/-- The low byte of a word is its opcode. -/
theorem and_lowByte_eq_opcodeWord_iff {cw : CmdWord} {op : Byte} :
    cw &&& 0xFF#64 = opcodeWord op ↔ cwOp cw = op := by
  have hword : cw &&& 0xFF#64 = opcodeWord (cwOp cw) := by
    apply BitVec.eq_of_getLsbD_eq
    intro k hk
    have hmask : (0xFF#64).getLsbD k = decide (k < 8) := by
      rw [BitVec.getLsbD_ofNat, decide_eq_true hk, Bool.true_and]
      exact Nat.testBit_two_pow_sub_one 8 k
    rw [BitVec.getLsbD_and, hmask, opcodeWord, getLsbD_packWord, cwOp]
    simp [-BitVec.getLsbD_eq_getElem, hk, Bool.and_comm]
  rw [hword]
  exact ⟨fun h => by simpa [opcodeWord] using congrArg cwOp h, congrArg opcodeWord⟩

/-! ## The table of R82 and the opcodes of R83 -/

theorem assigned_of_opcodeRow {op : Byte} {cw : CmdWord} {p : UsedFields × Instr} (h : opcodeRow op cw = some p) :
    assigned op := by
  unfold opcodeRow at h
  split at h <;> cases h <;> decide

theorem opcodeRow_of_unassigned {op : Byte} (h : ¬assigned op) (cw : CmdWord) : opcodeRow op cw = none :=
  Option.eq_none_iff_forall_ne_some.mpr fun _ hp => h (assigned_of_opcodeRow hp)

theorem opcodeRow_of_assigned {op : Byte} (h : assigned op) (cw : CmdWord) : ∃ u i, opcodeRow op cw = some (u, i) := by
  cases hrow : opcodeRow op cw with
  | some p => exact ⟨p.1, p.2, rfl⟩
  | none =>
    unfold opcodeRow at hrow
    split at hrow <;> cases hrow
    -- only the row of the unassigned opcodes answers `none`
    simp only [imp_false, ← BitVec.toNat_inj, BitVec.toNat_ofNat] at *
    omega

/-- The encoding of a row's command holds the opcode and the fields the row uses. -/
theorem encodeWord_of_opcodeRow {cw : CmdWord} {u : UsedFields} {i : Instr}
    (h : opcodeRow (cwOp cw) cw = some (u, i)) : encodeWord i = keepUsed u cw := by
  unfold opcodeRow at h
  split at h <;> cases h <;> simp [encodeWord, keepUsed, usedByte, *]

/-- The encoding of a command stands in the command's own row. -/
theorem opcodeRow_encodeWord (i : Instr) : ∃ u, opcodeRow (cwOp (encodeWord i)) (encodeWord i) = some (u, i) := by
  cases i <;> simp [encodeWord, opcodeRow]

/-- The row of spec/opcode_table.json that a row of the decoder stands for. -/
def tableRow (op : Byte) (u : UsedFields) (i : Instr) : TableRow := ⟨mnemonic i, fixedBits u, opcodeWord op⟩

theorem tableRow_mem_opcodeTable {op : Byte} {cw : CmdWord} {u : UsedFields} {i : Instr}
    (h : opcodeRow op cw = some (u, i)) : tableRow op u i ∈ opcodeTable := by
  unfold opcodeRow at h
  split at h <;> cases h <;> simp only [tableRow, mnemonic] <;> decide

theorem eq_of_mnemonic_eq : ∀ r ∈ opcodeTable, ∀ r' ∈ opcodeTable, r.mnemonic = r'.mnemonic → r = r' := by decide

theorem eq_of_value_eq : ∀ r ∈ opcodeTable, ∀ r' ∈ opcodeTable, r.value = r'.value → r = r' := by decide

theorem value_of_mem_opcodeTable : ∀ r ∈ opcodeTable, assigned (cwOp r.value) ∧ r.value = opcodeWord (cwOp r.value) := by
  decide

/-- Every row of spec/opcode_table.json is a row of the decoder. -/
theorem exists_opcodeRow_of_mem {row : TableRow} (h : row ∈ opcodeTable) (cw : CmdWord) :
    ∃ op u i, opcodeRow op cw = some (u, i) ∧ row = tableRow op u i := by
  obtain ⟨hop, hvalue⟩ := value_of_mem_opcodeTable row h
  obtain ⟨u, i, hrow⟩ := opcodeRow_of_assigned hop cw
  exact ⟨_, u, i, hrow, eq_of_value_eq _ h _ (tableRow_mem_opcodeTable hrow) hvalue⟩

/-! ## What a word decodes to (R87 to R89) -/

theorem decodeWord_eq_instr_iff {cw : CmdWord} {i : Instr} :
    decodeWord cw = .instr i ↔ ∃ u, opcodeRow (cwOp cw) cw = some (u, i) ∧ unusedClear u cw = true := by
  unfold decodeWord
  cases opcodeRow (cwOp cw) cw with
  | none => simp
  | some p => obtain ⟨u, j⟩ := p; by_cases hu : unusedClear u cw = true <;> simp [hu]

theorem decodeWord_eq_illegalOpcode_iff {cw : CmdWord} : decodeWord cw = .illegalOpcode ↔ ¬assigned (cwOp cw) := by
  by_cases h : assigned (cwOp cw)
  · obtain ⟨u, i, hrow⟩ := opcodeRow_of_assigned h cw
    simp only [decodeWord, hrow, h, not_true, iff_false]
    split <;> exact nofun
  · simp [decodeWord, opcodeRow_of_unassigned h, h]

theorem decodeWord_eq_reservedBits {cw : CmdWord} (h : unusedBitSet cw) : decodeWord cw = .reservedBits := by
  obtain ⟨row, hmem, hop, hbits⟩ := h
  obtain ⟨op, u, i, hrow, rfl⟩ := exists_opcodeRow_of_mem hmem cw
  obtain rfl := and_lowByte_eq_opcodeWord_iff.mp hop
  have hu : ¬unusedClear u cw = true := fun hu => hbits (and_fixedBits_eq_opcodeWord_iff.mpr ⟨rfl, hu⟩)
  simp [decodeWord, hrow, hu]

theorem unusedBitSet_of_reservedBits {cw : CmdWord} (h : decodeWord cw = .reservedBits) : unusedBitSet cw := by
  by_cases hop : assigned (cwOp cw)
  · obtain ⟨u, i, hrow⟩ := opcodeRow_of_assigned hop cw
    refine ⟨_, tableRow_mem_opcodeTable hrow, and_lowByte_eq_opcodeWord_iff.mpr rfl, fun hbits => ?_⟩
    obtain ⟨-, hu⟩ := and_fixedBits_eq_opcodeWord_iff.mp hbits
    rw [decodeWord_eq_instr_iff.mpr ⟨u, hrow, hu⟩] at h
    cases h
  · rw [decodeWord_eq_illegalOpcode_iff.mpr hop] at h
    cases h

/-! ## Decoding and encoding -/

theorem decodeWord_encodeWord (i : Instr) : decodeWord (encodeWord i) = .instr i := by
  obtain ⟨u, hrow⟩ := opcodeRow_encodeWord i
  have hkeep : keepUsed u (encodeWord i) = encodeWord i := (encodeWord_of_opcodeRow hrow).symm
  exact decodeWord_eq_instr_iff.mpr ⟨u, hrow, unusedClear_iff_keepUsed.mpr hkeep⟩

/-- Settles O1: the header splits off whole, and the word of a command decodes to it. -/
theorem decodeInvertsEncode : Obligations.DecodeInvertsEncode := by
  intro i rest
  rw [decode_encode_append, decodeWord_encodeWord]

/-- Settles O2: the encoding is the word cut down to its opcode and used fields, and an accepted word is no more. -/
theorem encodeInvertsDecode : Obligations.EncodeInvertsDecode := by
  intro cw i h
  obtain ⟨u, hrow, hu⟩ := decodeWord_eq_instr_iff.mp h
  exact (encodeWord_of_opcodeRow hrow).trans (unusedClear_iff_keepUsed.mp hu)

——

* **Your assignment**:
In the listing, find each line with the string "stands" and copy it.

* **Task output**:
/-- The encoding of a command stands in the command's own row. -/
/-- The row of spec/opcode_table.json that a row of the decoder stands for. -/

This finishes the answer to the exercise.